Information —
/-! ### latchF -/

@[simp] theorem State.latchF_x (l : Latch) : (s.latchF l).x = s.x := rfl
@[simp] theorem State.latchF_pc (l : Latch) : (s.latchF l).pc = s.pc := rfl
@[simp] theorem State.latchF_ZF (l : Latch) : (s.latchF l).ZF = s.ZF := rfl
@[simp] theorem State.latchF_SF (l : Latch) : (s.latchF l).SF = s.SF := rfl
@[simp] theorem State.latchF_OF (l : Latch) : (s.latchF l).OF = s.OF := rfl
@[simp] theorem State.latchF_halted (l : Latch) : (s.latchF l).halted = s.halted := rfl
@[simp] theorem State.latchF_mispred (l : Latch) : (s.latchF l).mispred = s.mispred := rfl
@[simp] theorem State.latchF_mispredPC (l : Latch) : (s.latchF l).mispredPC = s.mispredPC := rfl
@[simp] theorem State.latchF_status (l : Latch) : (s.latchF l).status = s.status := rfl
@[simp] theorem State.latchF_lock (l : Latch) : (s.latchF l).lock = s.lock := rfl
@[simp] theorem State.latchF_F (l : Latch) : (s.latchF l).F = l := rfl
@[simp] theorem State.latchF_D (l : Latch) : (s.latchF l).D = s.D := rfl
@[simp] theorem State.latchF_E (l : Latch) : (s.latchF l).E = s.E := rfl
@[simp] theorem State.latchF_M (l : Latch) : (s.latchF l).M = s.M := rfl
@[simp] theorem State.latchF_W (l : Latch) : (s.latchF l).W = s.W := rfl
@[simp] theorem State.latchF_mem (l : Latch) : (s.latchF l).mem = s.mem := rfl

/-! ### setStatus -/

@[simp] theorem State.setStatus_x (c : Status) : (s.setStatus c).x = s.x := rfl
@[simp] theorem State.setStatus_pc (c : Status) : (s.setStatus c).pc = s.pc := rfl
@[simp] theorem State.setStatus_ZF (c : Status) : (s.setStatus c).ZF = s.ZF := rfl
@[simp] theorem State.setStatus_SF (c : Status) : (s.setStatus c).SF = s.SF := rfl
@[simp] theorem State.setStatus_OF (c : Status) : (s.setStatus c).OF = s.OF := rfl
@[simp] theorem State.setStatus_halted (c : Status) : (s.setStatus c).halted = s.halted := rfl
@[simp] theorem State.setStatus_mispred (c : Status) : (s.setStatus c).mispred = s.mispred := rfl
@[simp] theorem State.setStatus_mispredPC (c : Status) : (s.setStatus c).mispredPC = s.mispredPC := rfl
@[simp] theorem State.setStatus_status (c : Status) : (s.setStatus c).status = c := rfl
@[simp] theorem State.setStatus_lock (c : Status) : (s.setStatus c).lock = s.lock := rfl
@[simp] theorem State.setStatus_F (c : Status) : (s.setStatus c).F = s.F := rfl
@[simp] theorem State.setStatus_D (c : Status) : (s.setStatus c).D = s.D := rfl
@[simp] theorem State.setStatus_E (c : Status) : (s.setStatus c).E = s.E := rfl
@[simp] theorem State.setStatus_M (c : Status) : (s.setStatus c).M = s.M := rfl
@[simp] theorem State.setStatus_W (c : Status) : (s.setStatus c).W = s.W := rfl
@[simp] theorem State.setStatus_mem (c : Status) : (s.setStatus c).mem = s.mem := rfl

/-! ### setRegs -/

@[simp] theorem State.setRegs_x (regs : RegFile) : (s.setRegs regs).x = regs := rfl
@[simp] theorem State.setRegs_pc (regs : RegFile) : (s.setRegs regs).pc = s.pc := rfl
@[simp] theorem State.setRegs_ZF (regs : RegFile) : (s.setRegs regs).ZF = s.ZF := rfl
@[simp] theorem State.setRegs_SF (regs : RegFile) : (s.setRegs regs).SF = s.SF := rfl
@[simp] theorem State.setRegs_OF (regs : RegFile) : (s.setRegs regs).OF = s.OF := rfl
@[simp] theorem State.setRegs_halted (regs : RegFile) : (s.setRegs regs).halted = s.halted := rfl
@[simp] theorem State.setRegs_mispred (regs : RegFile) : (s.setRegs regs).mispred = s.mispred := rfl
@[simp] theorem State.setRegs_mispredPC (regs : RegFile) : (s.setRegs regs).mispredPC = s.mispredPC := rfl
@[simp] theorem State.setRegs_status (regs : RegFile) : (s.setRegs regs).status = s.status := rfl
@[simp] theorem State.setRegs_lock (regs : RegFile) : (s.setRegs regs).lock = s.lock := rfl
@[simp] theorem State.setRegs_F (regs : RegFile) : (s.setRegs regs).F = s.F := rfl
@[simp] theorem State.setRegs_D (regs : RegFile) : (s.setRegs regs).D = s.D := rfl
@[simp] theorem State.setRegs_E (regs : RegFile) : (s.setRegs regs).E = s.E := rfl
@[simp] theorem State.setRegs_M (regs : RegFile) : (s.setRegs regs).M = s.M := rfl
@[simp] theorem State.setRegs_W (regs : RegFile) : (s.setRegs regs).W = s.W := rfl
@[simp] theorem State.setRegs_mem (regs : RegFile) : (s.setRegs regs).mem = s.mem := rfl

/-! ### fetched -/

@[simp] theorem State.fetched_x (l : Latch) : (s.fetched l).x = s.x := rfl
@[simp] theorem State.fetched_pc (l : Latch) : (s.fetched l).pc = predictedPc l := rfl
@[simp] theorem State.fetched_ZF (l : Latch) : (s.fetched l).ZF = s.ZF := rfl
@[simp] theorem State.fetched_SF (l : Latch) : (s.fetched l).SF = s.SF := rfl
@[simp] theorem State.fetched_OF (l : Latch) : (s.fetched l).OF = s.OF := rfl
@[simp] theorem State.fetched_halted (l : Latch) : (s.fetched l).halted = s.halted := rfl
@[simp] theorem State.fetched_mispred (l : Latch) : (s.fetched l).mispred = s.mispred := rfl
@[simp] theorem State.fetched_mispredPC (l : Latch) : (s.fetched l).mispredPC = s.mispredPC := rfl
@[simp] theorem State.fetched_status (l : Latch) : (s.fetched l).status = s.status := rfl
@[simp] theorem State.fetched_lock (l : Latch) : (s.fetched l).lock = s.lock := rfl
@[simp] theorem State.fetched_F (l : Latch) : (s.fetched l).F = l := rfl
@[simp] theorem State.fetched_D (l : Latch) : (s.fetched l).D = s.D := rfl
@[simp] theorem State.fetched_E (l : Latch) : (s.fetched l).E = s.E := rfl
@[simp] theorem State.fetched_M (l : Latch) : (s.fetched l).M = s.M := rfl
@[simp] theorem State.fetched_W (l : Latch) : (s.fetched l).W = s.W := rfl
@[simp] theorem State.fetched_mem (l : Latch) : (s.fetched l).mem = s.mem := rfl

* * *

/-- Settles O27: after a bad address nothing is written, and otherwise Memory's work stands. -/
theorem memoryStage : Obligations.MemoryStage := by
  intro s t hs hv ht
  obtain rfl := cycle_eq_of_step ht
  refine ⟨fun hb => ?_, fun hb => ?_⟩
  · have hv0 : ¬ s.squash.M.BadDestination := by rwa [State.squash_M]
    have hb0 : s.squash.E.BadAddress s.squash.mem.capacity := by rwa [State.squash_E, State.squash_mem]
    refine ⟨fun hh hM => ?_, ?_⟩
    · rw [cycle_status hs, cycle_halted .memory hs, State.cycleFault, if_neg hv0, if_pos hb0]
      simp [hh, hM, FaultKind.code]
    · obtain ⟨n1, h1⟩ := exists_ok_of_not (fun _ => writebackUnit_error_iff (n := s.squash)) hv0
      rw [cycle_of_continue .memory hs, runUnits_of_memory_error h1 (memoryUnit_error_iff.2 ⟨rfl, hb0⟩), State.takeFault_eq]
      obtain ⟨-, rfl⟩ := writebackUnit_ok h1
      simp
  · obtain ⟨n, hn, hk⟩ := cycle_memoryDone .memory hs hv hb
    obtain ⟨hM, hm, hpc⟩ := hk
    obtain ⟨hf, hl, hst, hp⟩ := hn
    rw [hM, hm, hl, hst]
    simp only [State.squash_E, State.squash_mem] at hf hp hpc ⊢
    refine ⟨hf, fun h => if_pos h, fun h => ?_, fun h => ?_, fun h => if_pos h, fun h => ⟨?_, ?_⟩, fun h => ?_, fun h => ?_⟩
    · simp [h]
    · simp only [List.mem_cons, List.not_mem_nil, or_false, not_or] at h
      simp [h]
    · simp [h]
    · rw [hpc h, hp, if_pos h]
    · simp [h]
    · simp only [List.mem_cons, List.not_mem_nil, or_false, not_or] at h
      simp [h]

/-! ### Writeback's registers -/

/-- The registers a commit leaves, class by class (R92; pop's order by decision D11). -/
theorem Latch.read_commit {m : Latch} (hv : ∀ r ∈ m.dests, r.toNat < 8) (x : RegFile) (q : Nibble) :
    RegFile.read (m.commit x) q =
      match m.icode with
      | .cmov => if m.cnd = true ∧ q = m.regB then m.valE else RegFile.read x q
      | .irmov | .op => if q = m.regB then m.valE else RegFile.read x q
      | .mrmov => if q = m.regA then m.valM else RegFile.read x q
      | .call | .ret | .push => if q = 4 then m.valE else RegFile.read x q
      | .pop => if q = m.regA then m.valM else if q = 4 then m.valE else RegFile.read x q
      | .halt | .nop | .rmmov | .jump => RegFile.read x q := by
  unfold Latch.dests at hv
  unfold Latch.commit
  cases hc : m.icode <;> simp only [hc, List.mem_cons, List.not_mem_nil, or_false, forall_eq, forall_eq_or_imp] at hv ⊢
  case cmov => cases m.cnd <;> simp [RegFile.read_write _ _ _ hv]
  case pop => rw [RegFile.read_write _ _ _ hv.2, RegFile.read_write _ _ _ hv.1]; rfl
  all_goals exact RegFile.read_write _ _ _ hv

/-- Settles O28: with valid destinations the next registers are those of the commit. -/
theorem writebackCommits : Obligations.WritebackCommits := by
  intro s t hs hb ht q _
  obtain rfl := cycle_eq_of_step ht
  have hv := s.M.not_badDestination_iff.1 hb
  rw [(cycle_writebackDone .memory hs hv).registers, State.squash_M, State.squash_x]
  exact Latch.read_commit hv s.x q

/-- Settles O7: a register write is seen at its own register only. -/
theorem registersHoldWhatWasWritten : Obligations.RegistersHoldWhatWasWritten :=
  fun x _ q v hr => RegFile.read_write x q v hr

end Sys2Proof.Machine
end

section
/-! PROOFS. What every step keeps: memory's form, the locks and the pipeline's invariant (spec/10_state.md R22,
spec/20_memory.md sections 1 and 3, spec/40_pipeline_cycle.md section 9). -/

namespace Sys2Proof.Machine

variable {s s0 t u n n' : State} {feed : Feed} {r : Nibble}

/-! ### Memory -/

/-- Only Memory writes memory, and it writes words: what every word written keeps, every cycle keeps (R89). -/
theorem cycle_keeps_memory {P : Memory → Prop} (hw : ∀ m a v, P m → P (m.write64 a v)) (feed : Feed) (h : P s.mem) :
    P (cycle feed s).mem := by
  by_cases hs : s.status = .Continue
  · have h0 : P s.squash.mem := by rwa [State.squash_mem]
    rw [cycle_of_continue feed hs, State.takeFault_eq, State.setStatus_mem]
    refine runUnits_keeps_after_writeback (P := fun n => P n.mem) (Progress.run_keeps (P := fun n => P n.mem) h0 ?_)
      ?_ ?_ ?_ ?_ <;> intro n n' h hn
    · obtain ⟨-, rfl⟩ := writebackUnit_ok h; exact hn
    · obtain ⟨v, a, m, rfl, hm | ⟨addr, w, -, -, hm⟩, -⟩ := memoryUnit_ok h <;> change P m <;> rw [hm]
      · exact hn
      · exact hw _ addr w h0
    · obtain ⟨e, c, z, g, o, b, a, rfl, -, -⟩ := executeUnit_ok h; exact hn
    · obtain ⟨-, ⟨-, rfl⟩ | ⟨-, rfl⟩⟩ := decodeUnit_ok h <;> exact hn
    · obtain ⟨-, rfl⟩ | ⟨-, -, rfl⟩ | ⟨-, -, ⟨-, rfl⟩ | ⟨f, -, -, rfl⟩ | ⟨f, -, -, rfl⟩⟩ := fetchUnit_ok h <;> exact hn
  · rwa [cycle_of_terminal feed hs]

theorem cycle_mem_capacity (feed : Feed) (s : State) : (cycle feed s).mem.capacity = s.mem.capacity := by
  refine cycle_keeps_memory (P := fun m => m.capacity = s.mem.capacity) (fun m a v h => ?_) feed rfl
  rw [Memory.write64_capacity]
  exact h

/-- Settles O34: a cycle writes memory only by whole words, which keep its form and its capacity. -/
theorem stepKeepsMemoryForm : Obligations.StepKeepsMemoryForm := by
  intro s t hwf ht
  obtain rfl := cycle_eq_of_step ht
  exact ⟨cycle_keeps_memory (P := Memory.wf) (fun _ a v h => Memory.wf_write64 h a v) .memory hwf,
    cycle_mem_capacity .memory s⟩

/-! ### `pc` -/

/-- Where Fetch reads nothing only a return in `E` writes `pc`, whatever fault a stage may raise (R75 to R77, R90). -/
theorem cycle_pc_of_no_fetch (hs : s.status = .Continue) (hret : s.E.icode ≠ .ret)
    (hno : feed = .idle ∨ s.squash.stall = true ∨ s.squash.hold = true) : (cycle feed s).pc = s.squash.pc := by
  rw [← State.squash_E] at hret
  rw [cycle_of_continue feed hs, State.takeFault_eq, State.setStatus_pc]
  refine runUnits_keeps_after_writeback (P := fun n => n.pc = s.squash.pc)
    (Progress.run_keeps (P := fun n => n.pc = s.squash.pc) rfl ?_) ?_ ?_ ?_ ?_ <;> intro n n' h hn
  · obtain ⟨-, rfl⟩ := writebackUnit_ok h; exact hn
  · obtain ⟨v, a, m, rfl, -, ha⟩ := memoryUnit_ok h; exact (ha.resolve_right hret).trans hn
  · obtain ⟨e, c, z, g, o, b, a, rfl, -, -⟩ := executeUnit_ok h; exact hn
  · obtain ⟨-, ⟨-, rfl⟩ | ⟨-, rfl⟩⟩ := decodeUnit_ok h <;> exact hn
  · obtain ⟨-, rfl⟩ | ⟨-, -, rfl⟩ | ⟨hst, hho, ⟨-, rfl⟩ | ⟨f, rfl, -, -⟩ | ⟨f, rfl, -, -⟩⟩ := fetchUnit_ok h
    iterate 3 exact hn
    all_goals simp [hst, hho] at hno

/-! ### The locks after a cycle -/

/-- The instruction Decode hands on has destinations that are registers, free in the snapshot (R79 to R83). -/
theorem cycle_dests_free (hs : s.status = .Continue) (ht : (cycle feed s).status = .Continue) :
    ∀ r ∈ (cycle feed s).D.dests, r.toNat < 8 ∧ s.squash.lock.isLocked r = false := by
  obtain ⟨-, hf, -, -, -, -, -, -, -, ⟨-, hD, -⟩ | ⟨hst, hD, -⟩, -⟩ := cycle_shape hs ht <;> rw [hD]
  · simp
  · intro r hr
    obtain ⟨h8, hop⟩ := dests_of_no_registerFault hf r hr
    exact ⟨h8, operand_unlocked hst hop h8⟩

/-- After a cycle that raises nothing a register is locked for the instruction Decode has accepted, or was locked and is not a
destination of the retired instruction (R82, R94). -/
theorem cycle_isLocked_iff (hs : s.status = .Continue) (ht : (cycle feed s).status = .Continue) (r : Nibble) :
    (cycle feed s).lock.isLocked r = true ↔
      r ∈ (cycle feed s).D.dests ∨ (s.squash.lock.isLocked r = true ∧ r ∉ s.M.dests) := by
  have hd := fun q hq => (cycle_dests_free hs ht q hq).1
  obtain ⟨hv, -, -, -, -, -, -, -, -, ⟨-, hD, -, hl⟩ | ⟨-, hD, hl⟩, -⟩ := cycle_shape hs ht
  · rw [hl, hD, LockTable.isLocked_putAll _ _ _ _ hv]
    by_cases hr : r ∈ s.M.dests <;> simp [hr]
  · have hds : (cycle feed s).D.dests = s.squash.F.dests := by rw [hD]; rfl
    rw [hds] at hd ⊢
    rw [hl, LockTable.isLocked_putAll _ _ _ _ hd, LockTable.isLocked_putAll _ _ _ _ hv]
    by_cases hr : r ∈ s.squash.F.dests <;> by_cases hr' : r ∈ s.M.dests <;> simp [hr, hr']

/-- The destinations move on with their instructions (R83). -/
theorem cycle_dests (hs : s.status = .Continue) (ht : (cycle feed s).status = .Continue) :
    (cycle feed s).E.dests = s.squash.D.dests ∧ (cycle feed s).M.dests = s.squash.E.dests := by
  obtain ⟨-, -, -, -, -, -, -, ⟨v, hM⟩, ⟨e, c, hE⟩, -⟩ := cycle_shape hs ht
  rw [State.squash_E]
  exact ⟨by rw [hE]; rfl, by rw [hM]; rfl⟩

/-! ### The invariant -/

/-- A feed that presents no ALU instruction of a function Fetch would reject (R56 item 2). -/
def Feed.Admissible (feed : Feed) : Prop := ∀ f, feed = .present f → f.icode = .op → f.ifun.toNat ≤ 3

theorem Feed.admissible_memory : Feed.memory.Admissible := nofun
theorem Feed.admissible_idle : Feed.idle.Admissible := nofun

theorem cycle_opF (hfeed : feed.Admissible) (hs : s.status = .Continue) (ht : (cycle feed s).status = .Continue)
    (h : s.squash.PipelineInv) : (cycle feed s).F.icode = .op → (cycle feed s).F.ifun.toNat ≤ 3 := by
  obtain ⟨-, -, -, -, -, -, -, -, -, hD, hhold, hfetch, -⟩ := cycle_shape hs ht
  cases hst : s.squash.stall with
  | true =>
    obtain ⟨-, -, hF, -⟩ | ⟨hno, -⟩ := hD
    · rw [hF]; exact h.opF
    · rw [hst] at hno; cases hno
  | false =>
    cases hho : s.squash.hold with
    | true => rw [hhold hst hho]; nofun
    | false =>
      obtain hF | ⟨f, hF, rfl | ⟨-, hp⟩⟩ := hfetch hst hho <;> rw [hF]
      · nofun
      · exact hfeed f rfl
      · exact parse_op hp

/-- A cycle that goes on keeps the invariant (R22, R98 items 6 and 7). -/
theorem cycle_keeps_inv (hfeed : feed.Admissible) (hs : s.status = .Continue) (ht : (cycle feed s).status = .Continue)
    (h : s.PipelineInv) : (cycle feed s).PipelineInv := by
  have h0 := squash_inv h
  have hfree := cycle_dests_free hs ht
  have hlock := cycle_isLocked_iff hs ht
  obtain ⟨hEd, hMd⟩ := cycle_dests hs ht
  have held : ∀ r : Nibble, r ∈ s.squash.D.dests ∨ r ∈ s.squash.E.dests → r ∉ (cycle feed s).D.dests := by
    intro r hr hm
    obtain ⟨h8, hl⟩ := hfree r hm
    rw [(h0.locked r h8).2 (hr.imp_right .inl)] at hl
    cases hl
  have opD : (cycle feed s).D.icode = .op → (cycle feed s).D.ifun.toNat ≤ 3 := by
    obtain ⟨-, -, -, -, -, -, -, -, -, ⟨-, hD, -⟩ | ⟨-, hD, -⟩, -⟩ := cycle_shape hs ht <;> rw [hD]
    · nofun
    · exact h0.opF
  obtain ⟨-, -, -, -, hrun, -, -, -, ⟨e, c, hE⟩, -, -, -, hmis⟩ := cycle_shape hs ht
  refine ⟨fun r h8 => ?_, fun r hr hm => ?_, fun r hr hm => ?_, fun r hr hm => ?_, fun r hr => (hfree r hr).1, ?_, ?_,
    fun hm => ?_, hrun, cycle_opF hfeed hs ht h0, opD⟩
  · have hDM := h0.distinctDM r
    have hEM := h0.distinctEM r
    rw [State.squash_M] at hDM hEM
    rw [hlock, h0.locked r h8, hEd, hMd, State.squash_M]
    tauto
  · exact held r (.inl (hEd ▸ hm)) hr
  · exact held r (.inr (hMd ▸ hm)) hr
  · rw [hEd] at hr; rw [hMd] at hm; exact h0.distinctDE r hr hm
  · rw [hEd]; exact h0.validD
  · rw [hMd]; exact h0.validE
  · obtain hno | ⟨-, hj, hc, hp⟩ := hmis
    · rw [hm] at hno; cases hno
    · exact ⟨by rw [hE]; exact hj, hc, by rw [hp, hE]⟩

* * *

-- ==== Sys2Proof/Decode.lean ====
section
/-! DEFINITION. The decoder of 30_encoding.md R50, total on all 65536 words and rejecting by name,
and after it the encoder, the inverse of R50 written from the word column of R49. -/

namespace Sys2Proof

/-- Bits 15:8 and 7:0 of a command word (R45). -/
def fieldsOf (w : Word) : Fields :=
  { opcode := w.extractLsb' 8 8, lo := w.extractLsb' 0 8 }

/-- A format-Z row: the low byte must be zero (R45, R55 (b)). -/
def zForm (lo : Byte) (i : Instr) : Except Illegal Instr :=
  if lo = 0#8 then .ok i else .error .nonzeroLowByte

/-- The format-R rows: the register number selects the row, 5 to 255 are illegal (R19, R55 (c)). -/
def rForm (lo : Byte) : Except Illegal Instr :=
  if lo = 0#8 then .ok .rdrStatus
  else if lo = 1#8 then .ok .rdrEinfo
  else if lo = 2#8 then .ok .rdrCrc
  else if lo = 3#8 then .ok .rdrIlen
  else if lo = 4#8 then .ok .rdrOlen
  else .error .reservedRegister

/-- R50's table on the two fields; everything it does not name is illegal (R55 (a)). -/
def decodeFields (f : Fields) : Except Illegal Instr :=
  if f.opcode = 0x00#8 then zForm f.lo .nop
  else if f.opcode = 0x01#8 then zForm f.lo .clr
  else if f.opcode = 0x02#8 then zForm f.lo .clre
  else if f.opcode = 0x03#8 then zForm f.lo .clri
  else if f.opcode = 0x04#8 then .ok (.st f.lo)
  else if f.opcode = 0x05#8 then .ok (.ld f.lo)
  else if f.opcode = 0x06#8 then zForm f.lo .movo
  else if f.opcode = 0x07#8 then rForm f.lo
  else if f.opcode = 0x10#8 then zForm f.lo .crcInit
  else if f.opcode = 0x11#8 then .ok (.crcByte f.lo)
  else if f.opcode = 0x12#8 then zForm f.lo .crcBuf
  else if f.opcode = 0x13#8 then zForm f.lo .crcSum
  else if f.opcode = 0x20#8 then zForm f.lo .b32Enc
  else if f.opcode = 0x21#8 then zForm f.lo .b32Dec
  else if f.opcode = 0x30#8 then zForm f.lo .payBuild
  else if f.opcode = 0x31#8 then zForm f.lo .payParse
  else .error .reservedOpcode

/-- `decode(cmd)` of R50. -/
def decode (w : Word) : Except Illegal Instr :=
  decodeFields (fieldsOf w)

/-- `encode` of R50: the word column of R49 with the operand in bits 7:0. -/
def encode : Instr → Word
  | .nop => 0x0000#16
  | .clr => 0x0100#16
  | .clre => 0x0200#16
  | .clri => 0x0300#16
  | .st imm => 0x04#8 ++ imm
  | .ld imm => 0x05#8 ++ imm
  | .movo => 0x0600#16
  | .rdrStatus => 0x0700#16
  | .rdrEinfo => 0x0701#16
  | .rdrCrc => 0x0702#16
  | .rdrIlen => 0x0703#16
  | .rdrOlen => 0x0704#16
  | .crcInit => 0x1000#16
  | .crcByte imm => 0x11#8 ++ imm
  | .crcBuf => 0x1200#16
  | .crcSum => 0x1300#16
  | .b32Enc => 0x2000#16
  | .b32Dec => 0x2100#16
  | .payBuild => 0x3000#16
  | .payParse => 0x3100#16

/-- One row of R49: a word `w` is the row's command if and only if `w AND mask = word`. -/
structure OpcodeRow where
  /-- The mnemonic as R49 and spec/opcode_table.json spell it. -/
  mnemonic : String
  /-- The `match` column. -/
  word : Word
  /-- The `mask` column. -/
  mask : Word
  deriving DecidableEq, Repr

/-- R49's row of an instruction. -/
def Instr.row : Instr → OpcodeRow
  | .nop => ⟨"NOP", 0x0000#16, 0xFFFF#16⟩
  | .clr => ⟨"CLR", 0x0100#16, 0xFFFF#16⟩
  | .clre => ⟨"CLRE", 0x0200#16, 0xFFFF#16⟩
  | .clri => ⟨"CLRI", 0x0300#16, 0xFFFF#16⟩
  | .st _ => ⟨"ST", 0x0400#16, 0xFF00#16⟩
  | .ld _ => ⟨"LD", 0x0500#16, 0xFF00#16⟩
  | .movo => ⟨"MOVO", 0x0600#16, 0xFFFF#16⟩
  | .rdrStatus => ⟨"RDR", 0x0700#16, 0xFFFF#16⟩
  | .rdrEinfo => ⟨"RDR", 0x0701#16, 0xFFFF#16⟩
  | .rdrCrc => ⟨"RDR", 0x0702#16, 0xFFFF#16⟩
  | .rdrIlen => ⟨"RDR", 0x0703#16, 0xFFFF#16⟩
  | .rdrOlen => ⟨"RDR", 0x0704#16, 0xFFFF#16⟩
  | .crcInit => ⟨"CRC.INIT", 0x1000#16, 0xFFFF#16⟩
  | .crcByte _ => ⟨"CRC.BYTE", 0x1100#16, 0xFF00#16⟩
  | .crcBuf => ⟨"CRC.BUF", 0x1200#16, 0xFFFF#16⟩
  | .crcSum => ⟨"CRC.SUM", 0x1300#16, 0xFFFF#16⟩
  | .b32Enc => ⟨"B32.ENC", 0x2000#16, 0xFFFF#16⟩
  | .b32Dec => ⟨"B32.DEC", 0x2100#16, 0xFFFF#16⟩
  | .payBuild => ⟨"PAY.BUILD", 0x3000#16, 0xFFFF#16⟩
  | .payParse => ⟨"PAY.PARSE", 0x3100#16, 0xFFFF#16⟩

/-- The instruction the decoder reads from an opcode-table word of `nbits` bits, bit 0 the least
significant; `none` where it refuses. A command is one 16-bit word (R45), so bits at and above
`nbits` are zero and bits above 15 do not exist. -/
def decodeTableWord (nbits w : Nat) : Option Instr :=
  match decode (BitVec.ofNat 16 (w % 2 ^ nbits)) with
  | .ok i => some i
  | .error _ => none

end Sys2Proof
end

Required work —
Among the entries above, how many lines hold the string "Obligations"? Answer with the number only.

Solution for this problem —
4